2012–13 New Zealand Women's Twenty20 Competition
- Dates: 23 November 2012 – 12 January 2013
- Administrator: New Zealand Cricket
- Cricket format: Twenty20
- Tournament format(s): Round robin and final
- Champions: Wellington Blaze (2nd title)
- Participants: 6
- Matches: 16
- Most runs: Sophie Devine (191)
- Most wickets: Brooke Kirkbride (9)

= 2012–13 New Zealand Women's Twenty20 Competition =

The 2012–13 New Zealand Women's Twenty20 Competition was the sixth season of the women's Twenty20 cricket competition played in New Zealand. It ran from November 2012 to January 2013, with 6 provincial teams taking part. Wellington Blaze beat Canterbury Magicians in the final to win the tournament, their second Twenty20 title.
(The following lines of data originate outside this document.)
-- ==== Sys2Proof/Proofs/ChainAround.lean ====
section
/-! SUPPORT. What the steps of a start block leave alone: both ports, ENG, YARD and the wraps (R242 to R250, R269, R270). -/

namespace Sys2Proof.Machine

/-- A field fits its register and holds no wrap. -/
def Fld.spares (f : Fld) : Bool := f.apart F.CHN_STAT_WRAPNEAR && f.apart F.CHN_STAT_WRAPFAR

/-- A die's name, ENG, YARD and wraps. -/
def Die.aside (e : Die) := (e.id, e.eng, e.yard, e.wrapNear, e.wrapFar)

/-- Both ports too. -/
def Die.around (e : Die) := (e.chn.n, e.chn.s, e.aside)

section
variable (e : Die)

theorem Die.aside_iff {t e : Die} : t.aside = e.aside ↔
    t.id = e.id ∧ t.eng = e.eng ∧ t.yard = e.yard ∧ t.wrapNear = e.wrapNear ∧ t.wrapFar = e.wrapFar := by
  simp [Die.aside]

theorem Die.aside_of_around {t e : Die} (h : t.around = e.around) : t.aside = e.aside := congrArg (·.2.2) h

theorem Die.wrapFar_of_around {t e : Die} (h : t.around = e.around) : t.wrapFar = e.wrapFar := congrArg (·.2.2.2.2.2.2) h

theorem Die.wrapNear_of_around {t e : Die} (h : t.around = e.around) : t.wrapNear = e.wrapNear := congrArg (·.2.2.2.2.2.1) h

theorem Die.port_of_around {t e : Die} (h : t.around = e.around) (p : PortId) : t.port p = e.port p := by
  cases p
  · exact congrArg (·.1) h
  · exact congrArg (·.2.1) h

theorem Die.fwdOut_of_aside {t e : Die} (h : t.aside = e.aside) : t.fwdOut = e.fwdOut := by
  rw [Die.fwdOut, Die.fwdIn, (Die.aside_iff.1 h).1, Die.fwdOut, Die.fwdIn]

/-- What lies beyond a port. -/
def Die.beyond (e : Die) (p : PortId) := (e.port p.other, e.aside)

theorem Die.beyond_of_around {t e : Die} (h : t.around = e.around) (p : PortId) : t.beyond p = e.beyond p := by
  rw [Die.beyond, Die.port_of_around h, Die.aside_of_around h, Die.beyond]

@[simp] theorem Die.beyond_updPort (p : PortId) (f : Port → Port) : (e.updPort p f).beyond p = e.beyond p := by
  rw [Die.beyond, Die.port_updPort_other, Die.beyond]
  rfl

theorem Die.around_of_deep {t e : Die} (h : t.deep = e.deep) (hn : t.wrapNear = e.wrapNear) (hf : t.wrapFar = e.wrapFar) :
    t.around = e.around := by
  rw [Die.around, Die.aside, Die.of_deep Die.chn (fun _ => rfl) h, Die.of_deep Die.id (fun _ => rfl) h,
    Die.of_deep Die.eng (fun _ => rfl) h, Die.of_deep Die.yard (fun _ => rfl) h, hn, hf, Die.around, Die.aside]

theorem Die.around_of_reg {t e : Die} (h : t.deep = e.deep) (hr : t.reg R.CHN_STAT = e.reg R.CHN_STAT) : t.around = e.around :=
  Die.around_of_deep h (Die.bit_of_reg hr) (Die.bit_of_reg hr)

@[simp] theorem Die.aside_updPort (p : PortId) (f : Port → Port) : (e.updPort p f).aside = e.aside := rfl
@[simp] theorem Die.aside_updChn (f : Chain → Chain) : (e.updChn f).aside = e.aside := rfl
theorem Die.around_updPort_congr {t e : Die} (h : t.around = e.around) (p : PortId) (f : Port → Port) :
    (t.updPort p f).around = (e.updPort p f).around := by
  simp only [Die.around, Prod.mk.injEq] at h
  obtain ⟨hn, hs, ha⟩ := h
  cases p <;> simp [Die.around, Die.updPort, hn, hs, ha]

@[simp] theorem Die.around_updRef (f : Ref → Ref) : (e.updRef f).around = e.around := rfl
@[simp] theorem Die.around_updTim (f : Tim → Tim) : (e.updTim f).around = e.around := rfl

theorem Die.around_updChn (f : Chain → Chain) (hn : (f e.chn).n = e.chn.n) (hs : (f e.chn).s = e.chn.s) :
    (e.updChn f).around = e.around := by
  simp [Die.around, hn, hs]

theorem Die.around_setReg {a : Nat} (h : a ≠ R.CHN_STAT) (v : Word) : (e.setReg a v).around = e.around :=
  Die.around_of_reg (e.deep_setReg a v) (by rw [Die.reg_setReg, if_neg h])

theorem Die.around_logEv (code x y z : Nat) : (e.logEv 2 code x y z).around = e.around :=
  Die.around_of_reg (e.deep_logEv 2 code x y z) (e.reg_logEv (by decide) (by decide) code x y z)

section
variable {f : Fld} (h : f.spares = true)
include h

theorem Die.around_setFld (v : Nat) : (e.setFld f v).around = e.around := by
  obtain ⟨hn, hf⟩ := Bool.and_eq_true_iff.1 h
  exact Die.around_of_deep rfl (e.bit_setFld_apart hn v) (e.bit_setFld_apart hf v)

theorem Die.around_count (n : Nat) : (e.count f n).around = e.around := by
  obtain ⟨hn, hf⟩ := Bool.and_eq_true_iff.1 h
  exact Die.around_of_deep (e.deep_count f n) (e.bit_count_apart hn n) (e.bit_count_apart hf n)

theorem Die.around_raise (b : Bool) : (e.raise f b).around = e.around := by
  obtain ⟨hn, hf⟩ := Bool.and_eq_true_iff.1 h
  exact Die.around_of_deep (e.deep_raise f b) (e.bit_raise_apart hn b) (e.bit_raise_apart hf b)

end

theorem keptByRef_chnStat : keptByRef R.CHN_STAT := ⟨by decide, by decide⟩

@[simp] theorem Die.around_refSelect : e.refSelect.around = e.around :=
  Die.around_of_reg e.deep_refSelect (e.reg_refSelect keptByRef_chnStat)

variable (p : PortId) (h : Blocks)

@[simp] theorem Die.around_refDisqualify (cause : Nat) : (e.refDisqualify 3 cause).around = e.around := by
  simp +decide -implicitDefEqProofs only [Die.refDisqualify, apply_ite Die.around, Die.around_refSelect, Die.around_setFld,
    Die.around_updRef, ite_self]

@[simp] theorem Die.around_masterIs (pos rank : Nat) : (e.masterIs p pos rank).around = e.around := by
  cases p <;> simp +decide -implicitDefEqProofs only [Die.masterIs, apply_ite Die.around, Die.around_logEv, Die.around_setFld,
    ite_self]

@[simp] theorem Die.around_settleLost : (e.settleLost p).around = e.around := by
  cases p <;> simp +decide -implicitDefEqProofs only [Die.settleLost, apply_ite Die.around, Die.around_setFld, ite_self]

@[simp] theorem Die.around_wrapNote (formed : Bool) : (e.wrapNote p formed).around = e.around := by
  cases p <;> simp +decide -implicitDefEqProofs only [Die.wrapNote, Die.around_logEv, Die.around_setFld]

@[simp] theorem Die.around_startCounts (filler : Nat) (before : ContainerEnd) (fill : Nat) :
    (e.startCounts p filler before fill).around = e.around := by
  cases p <;> simp +decide -implicitDefEqProofs only [Die.startCounts, Die.around_count, Die.around_raise, Die.around_setFld]

@[simp] theorem Die.around_fwdHeard : e.fwdHeard.around = e.around := by
  simp +decide -implicitDefEqProofs only [Die.fwdHeard, apply_ite Die.around, Die.around_setFld, Die.around_updChn, ite_self]

@[simp] theorem Die.around_nearHear : (e.nearHear p).around = e.around := by
  simp +decide -implicitDefEqProofs only [Die.nearHear, apply_ite Die.around, Die.around_updChn, ite_self]

@[simp] theorem Die.around_chainSample : (e.chainSample p h).around = e.around := by
  simp +decide -implicitDefEqProofs only [Die.chainSample, apply_ite Die.around, Die.around_updTim, ite_self]

@[simp] theorem Die.around_rttMeasure (arrival : Word) : (e.rttMeasure p h arrival).around = e.around := by
  cases p <;> simp +decide -implicitDefEqProofs only [Die.rttMeasure, apply_ite Die.around, Die.around_setFld, ite_self]

@[simp] theorem Die.around_dupEnter : (e.dupEnter p).around = e.around := by
  cases p <;> simp +decide -implicitDefEqProofs only [Die.dupEnter, Die.around_setFld, Die.around_updChn]

@[simp] theorem Die.around_delaySeen : (e.delaySeen h).around = e.around := by
  unfold Die.delaySeen
  rw [Die.around_updChn _ _ rfl rfl]
  split <;> simp +decide -implicitDefEqProofs only [Die.setRegN, Die.around_setReg]

@[simp] theorem Die.around_seqCheck (seq : Nat) : (e.seqCheck p seq).around = e.around := by
  cases p <;> simp +decide -implicitDefEqProofs only [Die.seqCheck, apply_ite Die.around, Die.around_setFld, Die.around_updChn,
    ite_self]

@[simp] theorem Die.around_masterTakes : (e.masterTakes p h).around = e.around := by
  simp +decide -implicitDefEqProofs only [Die.masterTakes, apply_ite Die.around, Die.around_refSelect, Die.around_masterIs,
    Die.around_setFld, Die.around_updChn, ite_self]

@[simp] theorem Die.around_forwardTakes (toFt : Nat) : (e.forwardTakes p h toFt).around = e.around := by
  cases p <;> simp +decide -implicitDefEqProofs only [Die.forwardTakes, apply_ite Die.around, Die.around_seqCheck,
    Die.around_delaySeen, Die.around_refDisqualify, Die.around_dupEnter, Die.around_masterIs, Die.around_setFld, ite_self]

@[simp] theorem Die.around_startEng (fwd : Bool) (toFt : Nat) : (e.startEng p fwd h toFt).around = e.around := by
  simp +decide -implicitDefEqProofs only [Die.startEng, apply_ite Die.around, Die.around_masterTakes, Die.around_forwardTakes,
    Die.around_updChn, Die.around_setFld, ite_self]

@[simp] theorem Die.around_startCross (fwd : Bool) (toFt : Nat) : (e.startCross p fwd h toFt).around = e.around := by
  simp +decide -implicitDefEqProofs only [Die.startCross, apply_ite Die.around, Die.around_startEng, Die.around_updChn,
    Die.around_setFld, ite_self]

end

end Sys2Proof.Machine
end

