-- ==== Sys2Proof/Proofs/ContainersLeave.lean ====
section
/-! PROOF. O30: the wraps as a container that leaves finds them, and the start block with which it leaves (R241, R243, R248,
R249, R270 to R272). -/

namespace Sys2Proof.Machine

section
variable (e : Die) (p : PortId)

/-! ### What the wraps move -/

theorem Die.zeroSent_eq : e.zeroSent p = (((e.setReg (R.CHNX_LANE p.idx 0) 0).setReg (R.CHNX_LANE p.idx 1) 0).setReg
    (R.CHNX_LANE p.idx 2) 0).setReg (R.CHNX_LANE p.idx 3) 0 := rfl

@[simp] theorem Die.deep_zeroSent : (e.zeroSent p).deep = e.deep := by
  rw [Die.zeroSent_eq]
  simp only [Die.deep_setReg]

theorem Die.deep_updChn_congr {t e : Die} (h : t.deep = e.deep) (f : Chain → Chain) : (t.updChn f).deep = (e.updChn f).deep :=
  congrArg (fun x : Die => x.updChn f) h

/-- The near wrap point that stops, as the rest of the die sees it. -/
theorem Die.deep_nearStop : e.nearStop.deep = (if e.wrapNear && e.chn.stopNext then e.updChn fun c => { c with
    healing := false
    stopNext := false } else e).deep := by
  rw [Die.nearStop]
  split
  · rw [Die.deep_wrapNote]
    exact Die.deep_updChn_congr ((Die.deep_settleLost ..).trans (e.deep_setFld ..)) _
  · rfl

/-- A near wrap that forms, as the rest of the die sees it. -/
theorem Die.deep_nearWrap : e.nearWrap.deep = (if e.mayWrap e.fwdOut && !e.wrapNear then e.updChn fun c => { c with
    healing := false
    stopNext := false
    repeating := false } else e).deep := by
  rw [Die.nearWrap]
  split
  · rw [Die.deep_wrapNote]
    exact Die.deep_updChn_congr ((Die.deep_zeroSent ..).trans (e.deep_setFld ..)) _
  · rfl

/-- A view that no note of a wrap moves is the same on the die that the next container finds. -/
theorem Die.of_wrapSend {α : Type} (g : Die → α) (hg : ∀ x, g x.deep = g x)
    (hs : ∀ (x : Die) (f : Chain → Chain), (∀ c, (f c).held = c.held) → g (x.updChn f) = g x) : g e.wrapSend = g e := by
  have hif (b : Bool) (x : Die) (f : Chain → Chain) (hf : ∀ c, (f c).held = c.held) : g (if b then x.updChn f else x) = g x := by
    cases b
    · rfl
    · exact hs x f hf
  have hstop : g e.nearStop = g e := (Die.of_deep g hg e.deep_nearStop).trans (hif _ _ _ fun _ => rfl)
  exact ((Die.of_deep g hg (Die.deep_nearWrap _)).trans (hif _ _ _ fun _ => rfl)).trans hstop

theorem Die.wrapSend_eng : e.wrapSend.eng = e.eng := e.of_wrapSend Die.eng (fun _ => rfl) fun _ _ _ => rfl
theorem Die.wrapSend_held : e.wrapSend.chn.held = e.chn.held := e.of_wrapSend (·.chn.held) (fun _ => rfl) fun x _ h => h x.chn

/-! ### Registers that the wraps of a container that leaves write -/

/-- The registers that a near wrap and its end move (R270 to R272). -/
def wrapMoved : List Nat := [R.CHN_STAT, R.CHNX_STAT 0, R.CHNX_STAT 1, R.CHNX_IRQ 0, R.CHNX_IRQ 1] ++
  ((List.range 4).map (R.CHNX_LANE 0) ++ (List.range 4).map (R.CHNX_LANE 1))

section
variable {a : Nat} (hl : a / 0x1000 ≠ R.LOG_CTRL / 0x1000) (ha : a ∉ wrapMoved)
include ha

theorem Die.reg_settleLost : (e.settleLost p).reg a = e.reg a := by
  cases p <;> simp +decide -implicitDefEqProofs only [Die.settleLost, apply_ite (fun x : Die => x.reg a),
    Die.reg_setFld_notMem _ ha, ite_self]

theorem Die.reg_zeroSent : (e.zeroSent p).reg a = e.reg a := by
  cases p <;> simp +decide -implicitDefEqProofs only [Die.zeroSent_eq, Die.reg_setReg_notMem _ ha]

include hl

theorem Die.reg_wrapNote (formed : Bool) : (e.wrapNote p formed).reg a = e.reg a := by
  rw [Die.wrapNote, Die.reg_logEv _ hl (by decide)]
  cases p <;> exact e.reg_setFld_notMem ha (by decide) 1

theorem Die.reg_nearStop : e.nearStop.reg a = e.reg a := by
  rw [Die.nearStop]
  split
  · rw [Die.reg_wrapNote _ _ hl ha, Die.updChn_reg, Die.reg_settleLost _ _ ha, Die.reg_setFld_notMem _ ha (by decide)]
  · rfl

theorem Die.reg_nearWrap : e.nearWrap.reg a = e.reg a := by
  rw [Die.nearWrap]
  split
  · rw [Die.reg_wrapNote _ _ hl ha, Die.updChn_reg, Die.reg_zeroSent _ _ ha, Die.reg_setFld_notMem _ ha (by decide)]
  · rfl

theorem Die.reg_wrapSend : e.wrapSend.reg a = e.reg a := (Die.reg_nearWrap _ hl ha).trans (e.reg_nearStop hl ha)

end

/-! ### The header that leaves (R243, R249) -/

/-- A header leaves with a good check: as it came, or with H0 to H5 as they are where it is formed anew. -/
def Blocks.LeavesAs (h : Blocks) (fresh : Bool) (o : Blocks) : Prop :=
  hdrGood o = true ∧ (fresh = false → o = hdrSeal h) ∧
    (fresh = true → ∀ b : Fin 15, b < 6 → ∀ lo w : Nat, hdrFld o b lo w = hdrFld h b lo w)

/-- A die without its chain. -/
def Die.unchained (e : Die) : Die := { e with chn := Chain.reset }

theorem Die.of_unchained {α : Type} (g : Die → α) (hg : ∀ x, g x.unchained = g x) {t e : Die} (h : t.unchained = e.unchained) :
    g t = g e := by
  rw [← hg t, h, hg]

@[simp] theorem Die.unchained_updChn (f : Chain → Chain) : (e.updChn f).unchained = e.unchained := rfl
@[simp] theorem Die.unchained_updPort (f : Port → Port) : (e.updPort p f).unchained = e.unchained := rfl

/-- What a container that starts leaves of the chain. -/
def Chain.kept (c : Chain) := (c.held, c.healing)

theorem Die.updPort_kept (f : Port → Port) : (e.updPort p f).chn.kept = e.chn.kept := by cases p <;> rfl

@[simp] theorem Die.unchained_dropSending : e.dropSending.unchained = e.unchained := by
  unfold Die.dropSending
  split
  · rfl
  · split <;> rfl

theorem Die.dropSending_kept : e.dropSending.chn.kept = e.chn.kept := by
  unfold Die.dropSending
  split
  · rfl
  · split
    · rfl
    · exact Die.updPort_kept ..

section
variable (h : Blocks) (ltx : Word) (fresh : Bool)
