-- ==== Sys2Proof/Machine/Layout.lean ====
section
/-! DEFINITION. The layout of this hardware (00_scope.md R9, 10_state.md R25) and what is derived from a
layout: the byte image after construction and the per-byte write masks (10_state.md R22), the 32-bit mask and
the size mask of a BAR (41_bar_logic.md R150, R151). -/

namespace Sys2Proof

/-- The number of bytes of an access or a field. -/
def Width.bytes : Width → Nat
  | .byte => 1
  | .word => 2
  | .dword => 4

/-- Byte `k` of a value, `v[8k+7:8k]`: the byte at the lowest offset holds bits [7:0] (20_memory.md R72). -/
def byteAt (v : Dword) (k : Nat) : Byte := v.extractLsb' (8 * k) 8

/-- Whether a field covers the byte offset `o` (10_state.md R23). -/
def Field.covers (f : Field) (o : Nat) : Bool := f.offset ≤ o && o < f.offset + f.width.bytes

/-- The field that covers a byte offset; `none` for a reserved byte (10_state.md R24). -/
def Layout.fieldAt (L : Layout) (o : Nat) : Option Field := L.fields.find? (·.covers o)

/-- `rst[o]`: the byte after construction; a reserved byte has 0x00 (10_state.md R22). -/
def Layout.rst (L : Layout) (o : Nat) : Byte :=
  match L.fieldAt o with
  | some f => byteAt f.reset (o - f.offset)
  | none => 0

/-- `wmask[o]`: the bits of the byte that a CFG_WR can change; none of a reserved byte (10_state.md R22). -/
def Layout.wmask (L : Layout) (o : Nat) : Byte :=
  match L.fieldAt o with
  | some f => byteAt f.wmask (o - f.offset)
  | none => 0

/-- `n` bytes by offset, from `o` up. -/
def bytesFrom (f : Nat → Byte) : Nat → Nat → List Byte
  | 0, _ => []
  | n + 1, o => f o :: bytesFrom f n (o + 1)

theorem bytesFrom_length (f : Nat → Byte) (n o : Nat) : (bytesFrom f n o).length = n := by
  induction n generalizing o with
  | zero => rfl
  | succ n ih => simp [bytesFrom, ih]

theorem bytesFrom_getElem (f : Nat → Byte) (n o k : Nat) (h : k < (bytesFrom f n o).length) :
    (bytesFrom f n o)[k] = f (o + k) := by
  induction n generalizing o k with
  | zero => simp [bytesFrom] at h
  | succ n ih =>
    cases k with
    | zero => rfl
    | succ k =>
      simp only [bytesFrom, List.getElem_cons_succ]
      rw [ih (o + 1) k (by simpa [bytesFrom] using h)]
      congr 1; omega

/-- The whole reset image, `rst[0 .. CFG_SIZE-1]` (10_state.md R66, 70_reset_and_hazards.md R231). -/
def Layout.resetImage (L : Layout) : List Byte := bytesFrom L.rst L.cfgSize 0

/-- `CAP_PTR`, "reset value of byte 0x34" (00_scope.md R9). -/
def Layout.capPtr (L : Layout) : Nat := (L.rst 0x34).toNat

/-- `PM_NEXT`: the next pointer is the second byte of a capability (00_scope.md R9, 30_encoding.md R110). -/
def Layout.pmNext (L : Layout) : Byte := L.rst (L.pmBase + 1)

/-- `MSI_NEXT` (00_scope.md R9, 30_encoding.md R110). -/
def Layout.msiNext (L : Layout) : Byte := L.rst (L.msiBase + 1)

/-- The descriptor of BAR `i`. -/
def Layout.bar (L : Layout) (i : Fin 6) : BarDesc := L.bars[i]

/-- `wmask32(i)` for a BAR of the given size: `(2^32 - BAR_SIZE[i]) mod 2^32`, and 0 for size 0
(41_bar_logic.md R150). -/
def barMask (size : Nat) : Dword := if size = 0 then 0 else BitVec.ofNat 32 (2 ^ 32 - size)

/-- `wmask32(i)` (41_bar_logic.md R150). -/
def Layout.wmask32 (L : Layout) (i : Fin 6) : Dword := barMask (L.bar i).size

/-- `sizemask(i)`, what BAR `i` reads as while `Sizing` (41_bar_logic.md R151). -/
def Layout.sizeMask (L : Layout) (i : Fin 6) : Dword := L.wmask32 i ||| (L.bar i).reset

/-- The space a kind of BAR is decoded in (41_bar_logic.md R161). A 64-bit memory BAR has no meaning
(00_scope.md R10), so it lies in neither space. -/
def spaceOf : BarKind → Option Space
  | .io => some .io
  | .mem32 => some .mem
  | .mem64 => none

/-- The low bits called kind/flag bits, by the declared kind (30_encoding.md R108, R109; 41_bar_logic.md
R168): bits [1:0] of an I/O BAR, bits [3:0] of a memory BAR. -/
def BarKind.flagMask : BarKind → Dword
  | .io => 0x3
  | .mem32 => 0xF
  | .mem64 => 0xF

/-- The fixed value of the kind/flag bits (30_encoding.md R108, R109): the I/O-space marker, or the
prefetchable bit and the memory type. -/
def BarDesc.flagBits (b : BarDesc) : Dword :=
  match b.kind with
  | .io => 0x1
  | .mem32 => if b.prefetchable then 0x8 else 0x0
  | .mem64 => if b.prefetchable then 0xC else 0x4

namespace Machine

/-- The field map of this hardware (10_state.md R25), header part. -/
def headerFields : List Field :=
  [ ⟨.VID, 0x00, .word, 0x8086, 0x0000, .readOnlyConstant⟩,
    ⟨.DID, 0x02, .word, 0x8C80, 0x0000, .readOnlyConstant⟩,
    ⟨.CMD, 0x04, .word, 0x0000, 0xFFFF, .readWriteSideEffect⟩,
    ⟨.STS, 0x06, .word, 0x02B0, 0x0000, .readOnlyStatus⟩,
    ⟨.REV, 0x08, .byte, 0x00, 0x00, .readOnlyConstant⟩,
    ⟨.PI, 0x09, .byte, 0x01, 0x00, .readOnlyConstant⟩,
    ⟨.SCC, 0x0A, .byte, 0x06, 0x00, .readOnlyConstant⟩,
    ⟨.BCC, 0x0B, .byte, 0x01, 0x00, .readOnlyConstant⟩,
    ⟨.BAR0, 0x10, .dword, 0x00000001, 0xFFFFFFF8, .readWriteSideEffect⟩,
    ⟨.BAR1, 0x14, .dword, 0x00000001, 0xFFFFFFFC, .readWriteSideEffect⟩,
    ⟨.BAR2, 0x18, .dword, 0x00000001, 0xFFFFFFF8, .readWriteSideEffect⟩,
    ⟨.BAR3, 0x1C, .dword, 0x00000001, 0xFFFFFFFC, .readWriteSideEffect⟩,
    ⟨.BAR4, 0x24, .dword, 0x00000001, 0xFFFFFFE0, .readWriteSideEffect⟩,
    ⟨.BAR5, 0x28, .dword, 0x00000000, 0xFFFFFC00, .readWriteSideEffect⟩,
    ⟨.CAPPTR, 0x34, .byte, 0x80, 0x00, .readOnlyConstant⟩,
    ⟨.INTLN, 0x3C, .byte, 0x0B, 0xFF, .readWrite⟩,
    ⟨.INTPN, 0x3D, .byte, 0x02, 0x00, .readOnlyConstant⟩ ]

/-- The field map of this hardware (10_state.md R25), capability part (30_encoding.md R111, R113). The five
payload values are the OPEN constants of Config.lean. -/
def capabilityFields : List Field :=
  [ ⟨.PM_ID, 0x70, .byte, 0x01, 0x00, .readOnlyConstant⟩,
    ⟨.PM_NEXT, 0x71, .byte, 0xA8, 0x00, .readOnlyConstant⟩,
    ⟨.PMC, 0x72, .word, Config.pmcReset.setWidth 32, 0x0000, .readOnlyConstant⟩,
    ⟨.PMCS, 0x74, .word, Config.pmcsReset.setWidth 32, 0xFFFF, .readWrite⟩,
    ⟨.MSI_ID, 0x80, .byte, 0x05, 0x00, .readOnlyConstant⟩,
    ⟨.MSI_NEXT, 0x81, .byte, 0x70, 0x00, .readOnlyConstant⟩,
    ⟨.MSI_MC, 0x82, .word, Config.msiMcReset.setWidth 32, 0xFFFF, .readWrite⟩,
    ⟨.MSI_MA, 0x84, .dword, Config.msiMaReset, 0xFFFFFFFF, .readWrite⟩,
    ⟨.MSI_MD, 0x88, .word, Config.msiMdReset.setWidth 32, 0xFFFF, .readWrite⟩ ]

/-- The six BARs of this hardware (00_scope.md R9, 10_state.md R37 to R43): five I/O windows and the AHCI
memory window. -/
def barTable : Vector BarDesc 6 :=
  #v[ ⟨0x10, .io, false, 8, 0x00000001⟩,
      ⟨0x14, .io, false, 4, 0x00000001⟩,
      ⟨0x18, .io, false, 8, 0x00000001⟩,
      ⟨0x1C, .io, false, 4, 0x00000001⟩,
      ⟨0x24, .io, false, 32, 0x00000001⟩,
      ⟨0x28, .mem32, false, 1024, 0x00000000⟩ ]

/-- The one layout this hardware has (00_scope.md R9). -/
def layout : Layout where
  cfgSize := 256
  fields := headerFields ++ capabilityFields
  bars := barTable
  pmBase := 0x70
  pmId := 0x01
  msiBase := 0x80
  msiId := 0x05
  capRegionLo := 0x70
  capRegionHi := 0xAF
  minCapSize := 4
  maxHops := 16

end Machine

end Sys2Proof
end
The tournament ran alongside the 2012–13 New Zealand Women's One-Day Competition.

== Competition format ==
Teams played in a round-robin in a group of six, playing 5 matches overall. Matches were played using a Twenty20 format. The top two in the group advanced to the final.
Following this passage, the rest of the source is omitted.